• _WHAT YOU NEED TO DO_
Only the lines below starting at the one that contains "match Table.find s.slices k, Table.find" and ending at the one that contains "is pending. -/" are to be reproduced, exactly and with both ends kept.

++++ EXERCISE INPUT ++++

/-- Forward a write or an atomic to the destination of a migration, as kind 6 under its sender's id (R328). The old value of a
device's atomic goes from there to the device; one of the host or of a queue pair, or over Ethernet, comes back here and goes on. What
the destination's route does not carry is refused (R322, R323, R325). -/
def State.forward (s : State) (g : Migration) (who : Sender) (addr n : Nat) (atomic : Option (BitVec 4 × W64 × W64)) (data : List Byte) : State :=
  let own := fun (o : Waiter) => match atomic with
    | none => s.emit (flitTo g.dev s.devid 6 addr n 0 none data)
    | some _ =>
      let s1 := s.request o 0 false g.dev addr n none atomic
      ((s1.sentOn s.pending.length (s.routeOf g.dev).toNat).emit (flitTo g.dev s.devid 6 addr n s.nextId atomic data))
  if !s.carries g.dev atomic n then s.refuse who (if atomic.isSome then n else 0)
  else match who with
    | .peer port dev seq =>
      if s.routeOf g.dev = BitVec.ofNat 4 etherRoute then own (.peer port dev seq) else s.emit (flitTo g.dev dev 6 addr n seq.toNat atomic data)
    | .host => own .host
    | .ether port qp => own (.ether port qp)

/-- A write from outside to local HBM is performed at .dev; to a frame of a context that moves it is forwarded, and refused after the
move (R215, R328). -/
def State.writeFrom (s : State) (who : Sender) (key addr : Nat) (data : List Byte) : State :=
  match s.movedFrame addr with
  | some g => if g.phase = .done then s.refuse who 0 else s.forward g who addr data.length none data
  | none => (s.storeBytes addr key data).recopy addr data.length

/-- An atomic from outside (R319, R324, R325, R328). -/
def State.atomicFrom (s : State) (who : Sender) (key addr : Nat) (op : BitVec 4) (wide : Bool) (operand swap : W64) : State :=
  let n := if wide then 8 else 4
  match s.movedFrame addr with
  | some g => if g.phase = .done then s.refuse who n else s.forward g who addr n (some (op, operand, swap)) []
  | none =>
    let old := s.loadBytes addr key n
    let new := atomNew64 wide op.toNat (bytes64 old) operand swap
    ((s.storeBytes addr key (valBytes n new.toNat)).recopy addr n).reply who old

/-- READ_REQUEST_FLIT (R215). -/
def execReadRequestFlit (port : Nat) (flit : Flit) (addr bytes : Nat) (s : State) : Host.Outcome State Fault Refusal :=
  match s.takeFlit port flit 1 [] with
  | (s1, false) => .next s1
  | (s1, true) =>
    let m := peerMaster flit.src
    let who : Sender := .peer port flit.src flit.seq
    if !s.forMe flit then .next s1
    else if s1.outsideDenied (portTarget port) m accRead addr bytes then .next (s1.refuse who bytes)
    else .next (s1.reply who (s1.loadBytes addr (s1.portKey (portTarget port) m) bytes))

/-- A write from a peer. -/
def State.peerWrite (s : State) (port : Nat) (flit : Flit) (addr : Nat) (data : List Byte) : State :=
  let m := peerMaster flit.src
  let who : Sender := .peer port flit.src flit.seq
  if !s.forMe flit then s
  else if s.outsideDenied (portTarget port) m accWrite addr data.length then s.refuse who 0
  else s.writeFrom who (s.portKey (portTarget port) m) addr data

/-- WRITE_FLIT (R215, R328). -/
def execWriteFlit (port : Nat) (flit : Flit) (addr : Nat) (data : List Byte) (s : State) : Host.Outcome State Fault Refusal :=
  match s.takeFlit port flit 2 data with
  | (s1, false) => .next s1
  | (s1, true) => .next (s1.peerWrite port flit addr data)

/-- FORWARDED_WRITE_FLIT (R328). -/
def execForwardedWriteFlit (port : Nat) (flit : Flit) (addr : Nat) (data : List Byte) (s : State) : Host.Outcome State Fault Refusal :=
  match s.takeFlit port flit 6 data with
  | (s1, false) => .next s1
  | (s1, true) => .next (s1.peerWrite port flit addr data)

/-- The code names an atomic of the width (R185, R324): 12 to 14 are of 32 bits. -/
def atomicKnown (op : BitVec 4) (wide : Bool) : Bool := decide (op.toNat ≤ 14) && !(decide (12 ≤ op.toNat) && wide)

/-- ATOMIC_FLIT (R324, R328): performed at the home L2 with a response; one of kind 6 has been forwarded. -/
def execAtomicFlit (port : Nat) (flit : Flit) (addr : Nat) (op : BitVec 4) (wide : Bool) (operand swap : W64) (s : State) :
    Host.Outcome State Fault Refusal :=
  let n := if wide then 8 else 4
  match s.takeFlit port flit (if flit.kind = 6 then 6 else 3) [] with
  | (s1, false) => .next s1
  | (s1, true) =>
    let m := peerMaster flit.src
    let who : Sender := .peer port flit.src flit.seq
    if !s.forMe flit then .next s1
    else if s1.outsideDenied (portTarget port) m accAtomic addr n || !atomicKnown op wide || decide (addr % n ≠ 0) then .next (s1.refuse who n)
    else .next (s1.atomicFrom who (s1.portKey (portTarget port) m) addr op wide operand swap)

/-- RESPONSE_FLIT (R324): it names the request, whichever port it comes by (R323, R328). -/
def execResponseFlit (port : Nat) (flit : Flit) (req : Nat) (data : List Byte) (s : State) : Host.Outcome State Fault Refusal :=
  match s.takeFlit port flit 4 data with
  | (s1, false) => .next s1
  | (s1, true) => .next (if s.forMe flit then s1.answerTo req (fun r => decide (r < 12)) data else s1)

/-! ### The host (R319, R320) -/

/-- The host as an agent in the aperture's address space. -/
def hostWho (asid : Nat) : Who :=
  { asid := asid, master := hostMaster, die := 0, unit := 0, slot := 0, core := 0, waiter := .host, own := false }

/-- The places of an access through the aperture that may be made. -/
def State.aperturePlaces (s : State) (kind : BitVec 2) (offset n : Nat) : Option (State × Segs) :=
  match s.aperture with
  | none => none
  | some (asid, base) =>
    if 2 ^ 36 < offset + n then none
    else match s.xlateRuns (hostWho asid) kind [((base + BitVec.ofNat 64 offset).toNat, n)] with
      | (s1, .ok p) => some (s1, p)
      | _ => none

/-- A host write goes to its places: to local HBM, or on to a remote page. -/
def State.hostStore (s : State) : Segs → List Byte → State
  | [], _ => s
  | (.here pa key, n) :: r, bs => State.hostStore (s.writeFrom .host key pa (bs.take n)) r (bs.drop n)
  | (.away h d pa, n) :: r, bs => State.hostStore (s.request .host 0 h d pa n (some (bs.take n)) none) r (bs.drop n)

/-- A host read answers the bytes of local HBM; those of a remote page are asked for, and answer when they come. -/
def State.hostLoad (s : State) : Segs → State
  | [] => s
  | (.here pa key, n) :: r => State.hostLoad (s.reply .host (s.loadBytes pa key n)) r
  | (.away h d pa, n) :: r => State.hostLoad (s.request .host 0 h d pa n none none) r

/-- The endpoint takes no access of the host while an earlier write of the host to a remote page is not yet performed: it performs them
in their order (R215; DESIGN CHOICE, log entry 51: every later access waits). Until then the event changes nothing. -/
def State.hostWaits (s : State) : Bool := s.unperformedBy .host

/-- HOST_APERTURE_ACCESS (R319): an unmapped or denied read answers all ones, an unmapped or denied write is discarded. -/
def execHostApertureAccess (offset bytes : Nat) (write : Option (List Byte)) (s : State) : Host.Outcome State Fault Refusal :=
  if s.hostWaits then .next s
  else match write with
  | some bs => (match s.aperturePlaces accWrite offset bs.length with
    | some (s1, p) => .next (s1.hostStore p bs)
    | none => .next s)
  | none => (match s.aperturePlaces accRead offset bytes with
    | some (s1, p) => .next (s1.hostLoad p)
    | none => .next (s.refuse .host bytes))

/-- The AtomicOp completer (R319): FetchAdd, Swap and CAS at 32 and 64 bits, through the aperture. -/
def State.hostAtomic (s : State) (offset : Nat) (op : BitVec 4) (wide : Bool) (operand swap : W64) : State :=
  let n := if wide then 8 else 4
  if s.hostWaits then s
  else if !hostAtomicOk op n || decide (offset % n ≠ 0) then s.refuse .host n
  else match s.aperturePlaces accAtomic offset n with
    | some (s1, (.here pa key, _) :: _) => s1.atomicFrom .host key pa op wide operand swap
    | some (s1, (.away h d pa, _) :: _) => s1.request .host 0 h d pa n none (some (op, operand, swap))
    | _ => s.refuse .host n

/-- HOST_REGISTER_WRITE (R319): discarded. -/
def execHostRegisterWrite (_offset : Nat) (_v : W64) (s : State) : Host.Outcome State Fault Refusal := .next s

/-- HOST_APERTURE_ASSIGN (R319). -/
def execHostApertureAssign (asid : Option Nat) (base : W64) (s : State) : Host.Outcome State Fault Refusal :=
  .next { s with aperture := asid.map (fun a => (a, base)) }

/-! ### Gang slices (R326, R327) -/

/-- Word i of a record in control complex memory. -/
def State.ctlWord (s : State) (a i : Nat) : Nat := Memory.readN s.ctlMem (a + 8 * i) 8

/-- Record the outcome of a slice in its record, word 6. -/
def State.sliceOutcome (s : State) (k : Nat) (x : Slice) (v : Nat) : State :=
  { s with slices := Table.set s.slices k { x with outcome := BitVec.ofNat 64 v, running := none },
           ctlMem := Memory.writeN s.ctlMem (x.record + 48) 8 v }

/-- A gang token as payload: slice id, kind and index. -/
def tokenBytes (k : Nat) : GangToken → List Byte
  | .ready i => valBytes 8 k ++ valBytes 4 0 ++ valBytes 4 i
  | .go => valBytes 8 k ++ valBytes 4 1 ++ valBytes 4 0
  | .forfeit i => valBytes 8 k ++ valBytes 4 2 ++ valBytes 4 i

/-- The token of a payload. -/
def tokenOf (bs : List Byte) : Option (Nat × GangToken) :=
  let k := bytesVal (bs.take 8)
  let i := bytesVal (bs.drop 12)
  if bs.length ≠ 16 then none
  else match bytesVal ((bs.drop 8).take 4) with
    | 0 => some (k, .ready i)
    | 1 => some (k, .go)
    | 2 => some (k, .forfeit i)
    | _ => none

/-- Send a token to members. -/
def State.sendTokens (s : State) (k : Nat) (t : GangToken) (devs : List (BitVec 18)) : State :=
  devs.foldl (fun s d => s.emit (flitTo d s.devid 5 0 16 0 none (tokenBytes k t))) s

/-- A member takes a decision: a forfeit is its outcome. -/
def State.takeDecision (s : State) (k : Nat) (x : Slice) (t : GangToken) : State :=
  let x1 := { x with decision := some t }
  match t with
  | .forfeit i => s.sliceOutcome k x1 (2 + 2 ^ 32 * i)
  | _ => { s with slices := Table.set s.slices k x1 }

/-- The collector decides, and tells every other member. -/
def State.announce (s : State) (k : Nat) (x : Slice) (t : GangToken) : State := (s.sendTokens k t (x.members.drop 1)).takeDecision k x t

/-- Members whose tokens the collector has. -/
def Slice.complete (x : Slice) : Bool := (List.range x.members.length).all (fun i => x.tokens.contains i)

/-- The last tick at which the collector takes ready tokens, and a member a decision (R327). -/
def Slice.readyBy (x : Slice) : Nat := x.start + 125000
def Slice.decidedBy (x : Slice) : Nat := x.start + 250000

/-- The collector records a ready token, and decides go where it was the last, in time. One that comes before its own GANGSLICE is
kept for it. -/
def State.gotReady (s : State) (k i : Nat) : State :=
  match Table.find s.slices k with
  | none => { s with early := Table.set s.early k (i :: Table.get [] s.early k) }
  | some x =>
    if x.decision.isSome || decide (x.outcome ≠ 0) || decide (x.me ≠ 0) || decide (x.members.length ≤ i) || decide (x.readyBy < s.tick) then s
    else
      let x1 := { x with tokens := if x.tokens.contains i then x.tokens else x.tokens ++ [i] }
      if x1.complete then s.announce k x1 .go else { s with slices := Table.set s.slices k x1 }

/-- The tokens kept for a slice are recorded. -/
def State.gotEarly (s : State) (k : Nat) : State :=
  ((Table.get [] s.early k).reverse).foldl (fun s i => s.gotReady k i) { s with early := Table.erase s.early k }

/-- A decision that came before the member's own GANGSLICE, in time, is taken (R327). -/
def State.gotTold (s : State) (k : Nat) : State :=
  match Table.find s.slices k, Table.find s.told k with
  | some x, some (t, at_) => let s1 := { s with told := Table.erase s.told k }
    if x.decidedBy < at_ then s1 else s1.takeDecision k x t
  | _, _ => s

/-- GANGSLICE (R326, R327): the record's outcome is pending. -/
def State.gangslice (s : State) (record : Nat) : Command :=
  let w := s.ctlWord record
  let n := w 4
  let members := (List.range n).map (fun i => BitVec.ofNat 18 (Memory.readN s.ctlMem (w 3 + 4 * i) 4))
  let me := members.findIdx (fun d => d = s.devid)
  let asid := w 5
  if n < 2 ∨ 262144 < n ∨ 4096 ≤ asid ∨ w 7 ≠ 0 ∨ members.length ≤ me ∨ (s.ctxAt asid).state = .free then .refused s
  else
    let x : Slice :=
      { asid := asid, start := w 1, quantum := w 2, members := members, me := me, tokens := [], decision := none, running := none,
        outcome := 0, record := record }
    let c := s.ctxAt asid
    let s1 := { s.setCtx asid { c with state := if c.state = .frozen then .running else c.state } with
      slices := Table.set s.slices (w 0) x, ctlMem := Memory.writeN s.ctlMem (record + 48) 8 0 }
    .done (if me = 0 then (s1.gotEarly (w 0)).gotReady (w 0) 0 else (s1.sendTokens (w 0) (.ready me) (members.take 1)).gotTold (w 0))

++++

• _ANSWER_
  match Table.find s.slices k, Table.find s.told k with
  | some x, some (t, at_) => let s1 := { s with told := Table.erase s.told k }
    if x.decidedBy < at_ then s1 else s1.takeDecision k x t
  | _, _ => s

/-- GANGSLICE (R326, R327): the record's outcome is pending. -/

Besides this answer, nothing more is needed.